Усмотрел Невменяемое в окне наискосок прехорошенькое девичье личико. Он тотчас принял меры: на листе бумаги вывел огромными печатными буквами по наиновейшей орфографии: «Я – Невменяемое.

Вполне очарован вашей мастью. Очень мечтаю познакомиться для совместного земного и, если понадобится, небесного блаженства. Отзовись, прелестное видение!»
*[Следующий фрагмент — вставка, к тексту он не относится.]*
/-- An over-rate revolution (R369): marker and order record only. -/
def Mach.deliverOver (m : Mach) (t0 t1 : Int) (period : Nat) (st : Lock) (nokey : Bool) : Mach :=
  let h0 := heldAtPoint m.ang.acf t0
  let hstep := m.ang.acf.any (fun p => decide (t0 < p.t + 1696) && decide (p.t + 1696 ≤ t1) && decide ((p.hx, p.hy, p.hz) ≠ h0))
  let z : OneTimes := ⟨0, 0⟩
  ((m.offer 1 (markerWord period false false false :: m.orderRecord st t0 nokey true hstep z z z)).count 0x1434).sqBit 0x1428 7

/-- The points still needed once a revolution has begun at an instant. -/
def trimAcf (t : Int) : List AcfPoint → List AcfPoint
  | [] => []
  | p :: rest => if p.t ≤ t - 8192 then [p] else p :: trimAcf t rest

/-- A revolution has ended at an instant: count, period, HOLDOVER's revolutions, the next revolution (R364, R368). -/
def Mach.revNext (m : Mach) (t1 base : Int) (period : Nat) (accepted : Bool) : Mach :=
  let m := m.setReg 0x1414 (word (periodField period))
  let h := if m.ang.lock = .holdover && !accepted then m.ang.holdRevs + 1 else 0
  let m := { m with ang := { m.ang with pLast := period, first := false, revCount := (m.ang.revCount + 1) % 2 ^ 24, holdRevs := h,
                                        acf := trimAcf t1 m.ang.acf } }
  if m.ang.lock = .holdover && m.angRef ≠ 2 && decide (m.ang.holdN ≤ h) then m.enterSearch
  else m.revBegin t1 base

/-- REVOLUTION_END (R375): θ has crossed the next integer, and the source outputs around the last angle step are there. -/
def Mach.revolutionEnd (m : Mach) : Mach :=
  match m.ang.rev with
  | none => m
  | some (t0, base) =>
    let target := base + oneRev
    if !m.angRuns || m.ang.lock = .search || decide (m.ang.theta < target) then m
    else
      let pts := m.ang.rates.reverse
      let n := 64 * 2 ^ m.ang.nCode
      let t1 := match seekTheta target pts with
        | a :: b :: _ => roundUp (crossTime a b target)
        | [a] => a.t
        | [] => t0
      let period := (t1 - t0).toNat
      let times := stepTimes base n n pts
      let last := times.getLastD 0
      let fast := decide (period < n * 4096)
      if !fast && (match m.ang.acf with
          | _ :: p :: _ => decide ((p.t : Rat) < last)
          | _ => true) then m
      else
        let st := stateAt m.ang.lock m.ang.states last
        let accepted := m.ang.accs.any (fun t => decide (t0 ≤ t) && decide (t < t1))
        let track := times.any (fun t => decide (stateAt m.ang.lock m.ang.states t = .track))
        let m := if fast then m.deliverOver t0 t1 period st (!accepted)
          else m.deliverRev t0 t1 period st track (!accepted) (stepsAt m.ang.acf m.ang.acf.reverse times)
        m.revNext t1 target period accepted

/-! ### KEY (R75, R359, R445) -/

/-- An accepted KEY edge of the polarity in force, at its timestamp: a reference instant with REF = 0, a revolution instant
with REVOLUTION on KEY (R359, R445).
Log entry 77 (DEDUCED, unsafe). -/
def Mach.keyInstant (m : Mach) (t : Int) : Mach :=
  let m := if m.angRef = 0 && m.angRuns then { m with ang := { m.ang with refs := m.ang.refs ++ [t] } } else m
  if m.recRuns 2 && !m.flag 0x2060 1 then m.revInstant t else m

/-- `ANG_STATE` (R383). -/
def Angle.stateWord (a : Angle) : Word := word (a.revCount % 2 ^ 24 * 256 + a.nCode * 16 + a.lock.code)

end Sys2Proof.Machine
end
Ему ответили таким же манером: «А я – Киса. В отношении времяпрепровождения заранее на все согласна. Верю, что не для хитрого мужчины произвели меня обожаемые родители. Сходимте вечером в кино на Смарагду Набурен, но только несомненно на второй сеанс: публика шикарней».

– «Киса», – задумчиво произнес Невменяемое. Напомнило ли ему это ласковое имя гинеколога-ветеринара? Супружескую ли жизнь с ее возможностью тяжкого заболевания сапом? Но только в сердце своем он вдруг ощутил щемящий укол, щемящий, как иные звуки, что из трехрядной русской гармоники способен извлечь искусный игрок.


СЕДЬМОЙ ЭПИЗОД

В кинематограф, само собой, пошли: с прехорошенькой женственной особью каждому лестно блистать в окружающем свете.
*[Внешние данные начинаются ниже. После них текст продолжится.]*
-- ==== Sys2Proof/Machine/Engine.lean ====
section
/-! DEFINITION. The programmable I/O engines: ticks, instructions, shifts, start, stop and resume (R558 to R590). -/

namespace Sys2Proof.Machine

/-! ### Pins (R565 to R569) -/

/-- The address of `ENG_PINp`. -/
def pinAddr (p : Nat) : Nat := 0x2740 + 4 * p

/-- A pin is owned by engine `n` (R565). -/
def Mach.pinOwned (m : Mach) (n p : Nat) : Bool := m.fld (pinAddr p) 16 3 == n + 1

/-- The external levels of the EP pins at a tick; without VIO they are ignored, and those last taken stand (R57).
Log entry 127 (DEDUCED, unsafe). -/
def Mach.atPins (m : Mach) (levels : BitVec 16) : Mach :=
  if m.clk.vio then { m with eng := { m.eng with levels := levels } } else m

/-- The level an engine reads at a pin: 0 with INEN at 0 (R565). -/
def Mach.pinRead (m : Mach) (p : Nat) : Bool := m.flag (pinAddr p) 0 && m.eng.levels.getLsbD p

/-- One latch word with one pin's bit set to a value. -/
def latchBit (l : BitVec 16) (p : Nat) (v : Bool) : BitVec 16 :=
  if v then l ||| BitVec.ofNat 16 (2 ^ p) else l &&& ~~~(BitVec.ofNat 16 (2 ^ p))

/-- A pin's output latch set.
Log entry 107 (DEDUCED, unsafe). -/
def Mach.pinOut (m : Mach) (p : Nat) (v : Bool) : Mach := { m with eng := { m.eng with out := latchBit m.eng.out p v } }

/-- A pin's drive latch set. -/
def Mach.pinDrive (m : Mach) (p : Nat) (v : Bool) : Mach := { m with eng := { m.eng with drive := latchBit m.eng.drive p v } }

/-- The latches of a pin take INIT and INITOE (R567). -/
def Mach.pinInit (m : Mach) (p : Nat) : Mach := (m.pinOut p (m.flag (pinAddr p) 1)).pinDrive p (m.flag (pinAddr p) 2)

/-- The level a pin is driven to, if it is driven (R57, R58, R566). -/
def Mach.pinDriven (m : Mach) (p : Nat) : Option Bool :=
  if !m.on 6 || !m.pinsUp || m.fld (pinAddr p) 16 3 = 0 || !m.eng.drive.getLsbD p then none
  else
    match m.fld (pinAddr p) 8 2 with
    | 1 => some (m.eng.out.getLsbD p)
    | 2 => if m.eng.out.getLsbD p then none else some false
    | _ => none

/-- `ENG_PINp.LEVEL`: the driven level, else the level last seen, through the input buffer.
Log entry 130 (DEDUCED, unsafe). -/
def Mach.pinLevel (m : Mach) (p : Nat) : Bool :=
  m.flag (pinAddr p) 0 && (match m.pinDriven p with
    | some v => v
    | none => m.eng.levels.getLsbD p)

/-- The pins b + i of a mask with their bits of a value (R570). -/
def maskPins (w : Word) : List (Nat × Bool) :=
  ((List.range 4).filter (fun i => bitAt w (16 + i))).map (fun i => (bitsAt w 20 4 + i, bitAt w (12 + i)))

/-! ### Instruction words (R570, R571) -/

/-- The bits an instruction may have set, by its opcode and, in SET, its DEST. -/
def engAllowed (w : Word) : Nat :=
  match bitsAt w 28 4 with
  | 0 => 0x0F0F00FF
  | 1 => 0x010000FF
  | 2 => if bitsAt w 24 4 ≤ 1 then 0x0FFFF000 else if bitsAt w 24 4 ≤ 3 then 0x0FFFFFFF else 0x0F00FFFF
  | 3 => 0x00FFFFFF
  | 4 => 0x01FFF000
  | 5 => 0x001F0000
  | 6 => 0
  | 7 => 0x0FFD1F3F
  | 8 => 0x0FFF1F3F
  | 9 => 0x03800000
  | 10 => 0x03800000
  | _ => 0x1F

/-- Fault cause 1: an undefined word (R571). -/
def engUndefined (w : Word) : Bool :=
  let op := bitsAt w 28 4
  decide (12 ≤ op) || (op = 0 && decide (10 ≤ bitsAt w 24 4)) || (op = 2 && decide (6 ≤ bitsAt w 24 4)) ||
    (op = 9 && bitsAt w 24 2 = 3)

/-- Fault cause 2: a field value (R571). -/
def engBadField (w : Word) : Bool :=
  let op := bitsAt w 28 4
  let pins := op = 4 || (op = 2 && decide (bitsAt w 24 4 ≤ 1))
  decide (w &&& ~~~(word (0xF0000000 + engAllowed w)) ≠ 0) || (op = 3 && bitsAt w 0 24 = 0) ||
    ((op = 7 || op = 8) && bitsAt w 0 6 = 0) || (op = 4 && bitsAt w 16 4 = 0) ||
    (pins && (maskPins w).any (fun p => decide (15 < p.1)))

/-- Fault cause 3: a pin that the engine does not own (R571). -/
def Mach.engNotOwned (m : Mach) (n : Nat) (w : Word) : Bool :=
  let op := bitsAt w 28 4
  (op = 2 && decide (bitsAt w 24 4 ≤ 1) && (maskPins w).any (fun p => !m.pinOwned n p.1)) ||
    (op = 7 && !m.pinOwned n (bitsAt w 24 4)) || ((op = 7 || op = 8) && bitAt w 19 && !m.pinOwned n (bitsAt w 20 4))

/-- The fault cause of a word that engine `n` executes; 0: none.
Log entry 105 (DEDUCED, unsafe). -/
def Mach.engCause (m : Mach) (n : Nat) (w : Word) : Nat :=
  if engUndefined w then 1 else if engBadField w then 2 else if m.engNotOwned n w then 3 else 0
Посмотрев в антракте вечернюю газетку, Невменяемов прочел, что живущий в Риме папа издал буллу, в которой объявляет 1924 год годом благоденствия и примирения всех враждующих иудейских племен и царей. В кинематографе же, кроме картины, между прочим, дивертисмент – урбанистические танцы.

– Урбан который-то тоже ведь папа был, – мечтает Невменяемов, но о буллах этого папы он ничего не помнит, как и вообще все перезабыл из географии средних веков. Булла о благоденствии.

Пятикопеечная булка и та нынче дороже стоит. Пятикопеечная булка всегда имела свой определенный абсолютный размер, как и выпеченность. Теперь же она стала относительной под влиянием безвоздушного пространства, эфирной и сама гораздо меньше пространства занимает.


ВОСЬМОЙ ЭПИЗОД

На экране: «Я – Смарагда Набурен», как раньше на листе писчей бумаги: «Я – Киса». Киса и сап. Но Киса рядом с Невменяемовым в первых местах, и от удовольствия он, жмурясь, слегка посапывает. Киса симпатичная, прехорошенькая и сдобная как прежняя булка. Банальное сравнение? Не скажешь ведь: «сдобная как банан» оригинальности ради.

– Вот еще «Радий в чужой постели» мы непременно пойдем посмотреть, – ласково обещает Невменяемов.

– А это прилично?

– Конечно, если купить места не дальше второго ряда партера, то вполне прилично. Я, знаете, с дамами кое-как ходить не люблю. У меня, знаете, привычки свои остались от прежней жизни.


ДЕВЯТЫЙ ЭПИЗОД

Наступил очень скоро момент, когда Невменяемов стал уговаривать Кису, как это приходится делать почти всем мужчинам.

Киса, однако, никак не может быть названа жертвой любвеобильного темперамента Невменяемова: в тайниках ее пушистого сердечка кстати дозрела насущная потребность в том, чтоб ее уговорили.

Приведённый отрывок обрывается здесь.